Docker Compose does not allow to use local images

The following command fails, trying to pull image from the Docker Hub:

$ docker-compose up -d
Pulling web-server (web-server:staging)...
ERROR: repository web-server not found: does not exist or no pull access

But I just want to use a local version of the image, which exists:

$ docker images
REPOSITORY           TAG                 IMAGE ID            CREATED             SIZE
web-server           staging             b94573990687        7 hours ago         365MB

Why Docker doesn't search among locally stored images?


This is my Docker Compose file:

version: '3'
services:
  chat-server:
    image: chat-server:staging
    ports:
      - "8110:8110"
  web-server:
    image: web-server:staging
    ports:
      - "80:80"
      - "443:443"
      - "8009:8009"
      - "8443:8443"

and my .env file:

DOCKER_HOST=tcp://***.***.**.**:2376
DOCKER_TLS_VERIFY=true 
DOCKER_CERT_PATH=/Users/Victor/Documents/Development/projects/.../target/docker

Solution 1:

In general, this should work as you describe it.

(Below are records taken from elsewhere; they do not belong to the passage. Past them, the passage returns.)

/-- STP stores both registers, the lower first, in one access or in two (R159). -/
theorem execStp_local (s : State) (h : Hdr) (t base index : BitVec 6) (disp : BitVec 24) (b i x y : Word) (off : Nat)
    (st : Strand) (hg : s.guarded h = true) (hs : s.here.sources [base, index, t, t + 1] = some ([b, i, x, y], st))
    (ha : (effAddr b i 16 disp).toNat % 8 = 0) (hl : s.local (effAddr b i 16 disp) off 16 = true) :
    execStp h t base index disp s = .next (s.stores h 8 st off (leBytes x.toNat 8 ++ leBytes y.toNat 8)) := by
  have hr := s.guarded_running h hg
  have hlen : (leBytes x.toNat 8 ++ leBytes y.toNat 8).length = 16 := by
    rw [List.length_append, leBytes_length, leBytes_length]
  have hl' : (s.setHere st).local (effAddr b i 16 disp) off (leBytes x.toNat 8 ++ leBytes y.toNat 8).length = true := by
    rw [hlen, State.local_sources s _ _ st _ _ _ hr hs]; exact hl
  refine runU_stores s h _ st off _ hg ?_
  rw [takeVals4_ok s base index t (t + 1) b i x y st _ hr hs]
  simp only
  rw [M.bind_ok _ _ _ _ _ (needAlign_ok _ _ _ ha)]
  split
  · exact storePart_local _ _ off _ plainAnn (by omega) hl'
  · exact storeTwo_local _ _ off 8 _ (by omega) (by omega) hl'

/-! ### What a store leaves of the rest of the machine -/

theorem Tab.find_map_snd {α β : Type} (f : α → β) (t : Tab α) (k : Nat) :
    Tab.find (t.map fun p => (p.1, f p.2)) k = (Tab.find t k).map f := by
  induction t with
  | nil => rfl
  | cons p t ih =>
    obtain ⟨i, v⟩ := p
    simp only [List.map_cons, Tab.find]
    split
    · rfl
    · exact ih

/-- A strand after every waiting one may try again. -/
theorem wake_strand (s : State) (n : Nat) : (wake s).strand n = { s.strand n with waiting := none } := by
  simp only [State.strand, Tab.get, wake, Tab.find_map_snd (fun st : Strand => { st with waiting := none })]
  cases Tab.find s.strands n with
  | none => rfl
  | some st => rfl

theorem Strand.advance_idle (st : Strand) (n : Nat) (h : st.pend = []) : st.advance n = st := by
  obtain ⟨⟩ := st
  simp only at h
  subst h
  rfl

/-- The running strand after retirement. -/
theorem retire_here (k : BitVec 4) (pc : BitVec 56) (s : State) (h : Tab.rising s.strands = true) :
    (retire k pc s).here = { (s.here.advance (stallOf k)).endWait s.cycle with
      pc := pc, retired := (s.here.advance (stallOf k)).retired + 1 } := by
  show (wake (s.closeAsks.setHere _)).strand s.closeAsks.cur = _
  rw [wake_strand, State.setHere, State.strand_setStrand s.closeAsks s.closeAsks.cur _ h]
  rfl

/-- Retirement leaves every other strand but for its wait. -/
theorem retire_strand_ne (k : BitVec 4) (pc : BitVec 56) (s : State) (n : Nat) (h : n ≠ s.cur) :
    (retire k pc s).strand n = { s.strand n with waiting := none } := by
  show (wake (s.closeAsks.setHere _)).strand n = _
  rw [wake_strand, State.setHere, State.strand_setStrand_ne s.closeAsks s.closeAsks.cur n _ h]
  rfl

section
variable (s : State) (h : Hdr) (st : Strand) (off : Nat) (bs : List Byte)

theorem stores_mem : (s.stores h 8 st off bs).mem = Memory.setBytes s.mem (scratchKey (dieOf s.cur) off) bs := rfl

Tried to reproduce it, but it simply worked...

Folder structure:

.
├── docker-compose.yml
└── Dockerfile

Content of Dockerfile:

FROM alpine
CMD ["echo", "i am groot"]

Build and tag image:

docker build -t groot .
docker tag groot:latest groot:staging

with docker-compose.yml:

version: '3.1'
services:
  groot:
    image: groot:staging

and start docker-compose:

$ docker-compose up
Creating groot_groot ... 
Creating groot_groot_1 ... done
Attaching to groot_groot_1
groot_1  | i am groot
groot_groot_1 exited with code 0

Solution 2:

In your docker-compose.yml, you can specify build: . instead of build: <username>/repo> for local builds (rather than pulling from docker-hub) - I can't verify this yet, but I believe you may be able to do relative paths for multiple services to the docker-compose file.

services:
  app:
    build: .

Reference: https://github.com/gvilarino/docker-workshop

Solution 3:

March-09-2020 EDIT:

(docker version 18.09.9-ce build 039a7df, dockercompose version 1.24.0, build 0aa59064)

I found that to just create a docker container, you can just docker-compose 'up -d' after tagging the container with a fake local registry server tag (localhost:5000/{image}).

$ docker tag {imagename}:{imagetag} localhost:5000/{imagename}:{imagetag}

You don't need to run the local registry server, but need to change the image url in dockercompose yaml file with the fake local registry server url:

version: '3'
services:
web-server:
  image: localhost:5000/{your-image-name} #change from {imagename}:{imagetag} to localhost:5000/{imagename}:{imagetag}
  ports:
    - "80:80"

from {imagename}:{imagetag} to localhost:5000/{imagename}:{imagetag}

and just up -d

$ docker-compose -f {yamlfile}.yaml up -d 

This creates the container if you already have the image (localhost:5000/{imagename}) in your local machine.


Adding to @Tom Saleeba's response,

I still got errors after tagging the container with "/" (for ex: victor-dombrovsky/docker-image:latest) It kept looking for the image from remote docker.io server.

registry_address/docker-image

It seems the url before "/" is the registry address and after "/" is the image name. and without "/" provided, docker-compose by default looks for the image from the remote docker.io.

It guess it's a known bug with docker-compose

I finally got it working by running the local registry, pushing the image to the local registry with the registry tag, and pulling the image from the local registry.

$ docker run -d -p 5000:5000 --restart=always --name registry registry:2
$ docker tag your-image-name:latest localhost:5000/your-image-name
$ docker push localhost:5000/your-image-name

and then change the image url in the dockerfile:

version: '3'
services:
  chat-server:
    image: chat-server:staging
    ports:
      - "8110:8110"
  web-server:
    image: localhost:5000/{your-image-name} #####change here
    ports:
      - "80:80"
      - "443:443"
      - "8009:8009"
      - "8443:8443"

Similarly for the chat-server image.

Solution 4:

Version >1.23 (2019 and newer)

Easiest way is to change image to build: and reference the Dockerfile in the relative directory, as shown below:

version: '3.0'
services:
  custom_1:
    build:
      context: ./my_dir
      dockerfile: Dockerfile

This allows docker-compose to manage the entire build and image orchestration in a single command.

# Rebuild all images
docker-compose build
# Run system
docker-compose up

Solution 5:

You might need to change your image tag to have two parts separated by a slash /. So instead of

chat-server:staging

do something like:

victor-dombrovsky/chat-server:staging

I think there's some logic behind Docker tags and "one part" tags are interpreted as official images coming from DockerHub.